Blip functions can have an arbitrary number of parameters. The parameter list is marked with params/smarap in the defun statement. The corresponding set of arguments is marked with args/sgra. Just like in C, the first argument is bound to the first parameter, the second argument is bound to the second parameter and so forth. The first step in implementing parameters is to modify your call expression so that, when it is executed, each of the arguments is evaluated and the value is assigned to a variable with the name of the parameter.

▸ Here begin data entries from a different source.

/-- Settles O54: STAT, the gates and the flag as the move leaves them, and the frame of every advance. -/
theorem displayStatus : Obligations.DisplayStatus := by
  rintro s _ cycles h rfl
  have ht := displayAdvance_move cycles h
  obtain ⟨hsame, hrest⟩ := displayAdvance_same cycles s
  obtain ⟨hvblank, -⟩ := displayMove_requests cycles s
  rw [ht.display, ht.stat, ht.ly, ht.vramGate, ht.oamGate, hrest Port.LYC (by decide) (by decide) (by decide)]
  generalize displayMove cycles s = v at *
  obtain ⟨hcode, hmatch, hhigh⟩ := statByte_bits v.mode (decide (v.ly = s.load Port.LYC)) (s.load Port.STAT)
  refine ⟨hcode.trans ?_, hmatch, hhigh, ?_, ?_, ?_, ?_, fun k hk => ?_⟩
  · cases v.mode <;> rfl
  · cases v.mode <;> simp [Mode.oamOpen]
  · cases v.mode <;> simp [Mode.vramOpen]
  · simp only [hvblank, Bool.or_eq_true, decide_eq_true_eq]
  · rw [← ht.display, ← ht.vramGate, ← ht.oamGate]
    exact hsame
  · simp only [List.mem_cons, List.not_mem_nil, or_false, not_or] at hk
    obtain ⟨hly, hstat, hreq⟩ := hk
    exact hrest k hly hstat hreq

/-- The retraction withdraws the two display requests at most. -/
theorem bit_retract_of_two_le (s : State) {k : Nat} (hk : 2 ≤ k) :
    bit ((retract s).load Port.IF) k = bit (s.load Port.IF) k := by
  by_cases h8 : k < 8
  · cases hp : s.params.ifRetract with
    | tracked => rw [retract_if_tracked hp h8]; simp [show k ≠ 0 by omega, show k ≠ 1 by omega]
    | always => rw [retract_if_always hp]; exact bit_high_and (j := 2) (by decide) hk
  · rw [bit_eq_false (by omega), bit_eq_false (by omega)]

/-- Under "always" it withdraws both, whoever set them. -/
theorem bit_retract_always {s : State} (hp : s.params.ifRetract = .always) {k : Nat} (hk : k < 2) :
    bit ((retract s).load Port.IF) k = false := by
  have hmask : ∀ k < 2, bit 0xFC k = false := by decide
  rw [retract_if_always hp, bit_and, hmask k hk, Bool.and_false]

/-- The bits of IF with the display's two requests added. -/
theorem bit_or_requests (x : Byte) (vblank stat : Bool) (k : Nat) :
    bit ((x ||| if vblank then 1 else 0) ||| if stat then 2 else 0) k =
      (bit x k || (vblank && decide (k = 0)) || (stat && decide (k = 1))) := by
  have h0 : bit 0 k = false := BitVec.getLsbD_zero
  have h1 : bit 1 k = decide (k = 0) := bit_mask0 k
  have h2 : bit 2 k = decide (k = 1) := bit_mask1 k
  rw [bit_or, bit_or]
  cases vblank <;> cases stat <;>
    simp only [h0, h1, h2, Bool.false_eq_true, if_true, if_false, Bool.true_and, Bool.false_and, Bool.or_false]

/-- Settles O55: what the retraction leaves of IF and of the two request flags, and what the move and the LY comparison
request. -/
theorem displayRequests : Obligations.DisplayRequests := by
  rintro s _ cycles h rfl entersVblank entersHblank entersSearch lineMatch statRequest hev heh hes hlm hsr
  have ht := displayAdvance_move cycles h
  obtain ⟨-, hrest⟩ := displayAdvance_same cycles s
  obtain ⟨hvblank, hstat⟩ := displayMove_requests cycles s
  have hmode := congrArg Display.mode ht.display
  rw [hmode] at hev heh hes
  rw [ht.ly, hrest Port.LYC (by decide) (by decide) (by decide)] at hlm
  rw [← hev] at hvblank
  have hrequest : ((displayMove cycles s).statRequest (s.load Port.STAT) || lycRequest s (displayMove cycles s).ly) =
      statRequest := by rw [hsr, hlm, heh, hes, hev, hstat]; rfl
  rw [ht.display, ht.requests, hvblank, hrequest, Bool.or_assoc, hrequest]
  simp only [bit_or_requests]
  refine ⟨fun k hk => ?_, fun hp => ?_, fun hp => ?_⟩
  · rw [bit_retract_of_two_le s hk]
    simp [show k ≠ 0 by omega, show k ≠ 1 by omega]
  · simp [retract_if_tracked hp, keptRequest, hp, Bool.or_comm]
  · simp [bit_retract_always hp, keptRequest, hp, Bool.or_comm]

/-! ## The rendered line (R356, R380, R398) -/

@[simp] theorem setMode_frame (u : State) (m : Mode) : (u.setMode m).frame = u.frame := rfl

@[simp] theorem takeThreshold_frame (u : State) (m : Mode) : (u.takeThreshold m).frame = u.frame := rfl

@[simp] theorem requestVblank_frame (u : State) : (requestVblank u).frame = u.frame := rfl

@[simp] theorem requestStatIf_frame (b : Nat) (u : State) : (requestStatIf b u).frame = u.frame := by
  unfold requestStatIf
  split <;> rfl

@[simp] theorem leaveHBlank_frame (u : State) : (leaveHBlank u).frame = u.frame := by
  simp only [leaveHBlank, apply_ite State.frame, requestStatIf_frame, requestVblank_frame, setMode_frame, State.store_frame,
    takeThreshold_frame, ite_self]

theorem enter_frame (u : State) (m m' : Mode) (ly : Byte) (b : Nat) :
    (requestStatIf b (((u.takeThreshold m).store Port.LY ly).setMode m')).frame = u.frame := requestStatIf_frame b _

@[simp] theorem leaveVBlank_frame (u : State) : (leaveVBlank u).frame = u.frame := enter_frame u .vBlank .spriteSearch 0 5

/-- Only the exit from Pixel-Transfer renders. -/
theorem transition_frame_of_not_exit {u : State} (h : ¬ (u.display.mode = .pixelTransfer ∧ 172 ≤ u.display.modeClock)) :
    (transition u).frame = u.frame := by
  unfold transition
  cases hm : u.display.mode <;> dsimp only
  case pixelTransfer => rw [if_neg fun hc => h ⟨hm, hc⟩]
  all_goals split <;> simp

/-- Every pixel of a frame after a line is rendered. -/
theorem renderLine_pixel (ly : Nat) (s : State) (y : Fin 144) (x : Fin 160) :
    (renderLine ly s).frame[y][x] = if y.val = ly then columnGrey s y.val x.val else s.frame[y][x] := by
  unfold renderLine
  split
  · by_cases hy : y.val = ly
    · subst hy
      simp [renderedLine]
    · simp [hy, Ne.symm hy]
  · rw [if_neg (by omega)]

/-- What comes after the transition leaves the frame. -/
theorem displayAdvance_frame (c : Nat) {s : State} (h : bit (s.load Port.LCDC) 7 = true) :
    (displayAdvance c s).frame = (transition (beforeTransition c s)).frame := by
  rw [(afterTransition_spec _ _ _ rfl (displayAdvance_enabled h)).1]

There are many possible implementations of variable scoping. You’re free to choose any implementation strategy that you would like. However, my personal favorite involves using multiple symbol tables. When the parameter x comes into existence, it is placed into its own symbol table - the local variables for function fun. When the function returns, its local-variable symbol table is completely erased. However you decide to implement local variables, the correct behavior in Blip is defined as follows

  • Global statements (statements that are outside of any function) have access only to variables that are also outside of any function. Variables defined outside of any function are known as “global variables”
  • Statements inside a function have access to both local variables and global variables. Local variables are variables defined with var statements that appear within the function’s body, or parameters that appear within the statement’s parameter list. In Blip, parameters and local variables are the same scope. Also, new scopes are only created for functions.
    • If a variable appears in an expression inside a function body, and that variable is defined as a local variable, then the value of the local variable must be used for the expression. It does not matter if the variable is also a global variable.
    • If a variable is used as the target of a var statement inside a function, then a new “local” variable is being created. If there is a global variable with the same name, then the new local variable hides the global. If there is a parameter with the same name, or if there is a previously executed var statement in the same function with the same name, then a warning is generated (same as for Phase A warnings).
      • Note that parameters and locals are considered the same scope.
      • Note that only functions create new scopes - if and do blocks do not create new scopes (this is different from C).
    • If a variable is used as the target of a set statement, and the variable has previously been set by an executed var statement from the same function, then the local variable is used, even if a global variable exists by the same name.
    • If a variable is used as the target of a set statement, and the function has not previously executed a var statement with the same name, then the set statement assigns to the global variable. If there is no global variable, then a warning is generated (same as described for Phase A).
    • If a function is nested inside other functions, then statements and expressions within that function can access only the local variables for that specific function or globals. A function cannot access local variables defined by an outer function.

Early return statements

Blip function can have multiple return statements. If there are zero return statements, then the function returns the value 0. Otherwise, the first return statement that is executed supplies the returned value. Additionally, as soon as a function executes a return statement, the function must immediately stop executing and return control to its caller. To make things consistent, return statements can also appear in the “main program” (i.e., the Blip statements that appear outside of any functions constitute the main program). The first of these return statements that are executed forces the Blip program to immediately stop.

How you go about implementing the return statement depends entirely on how you structured your program - how you execute statements and functions. I have no specific advice. There are no fancy data structures or complex semantics to worry about. Please do keep in mind that we prefer clean and well-designed code over sloppy code and that your style is part of your grade for this project.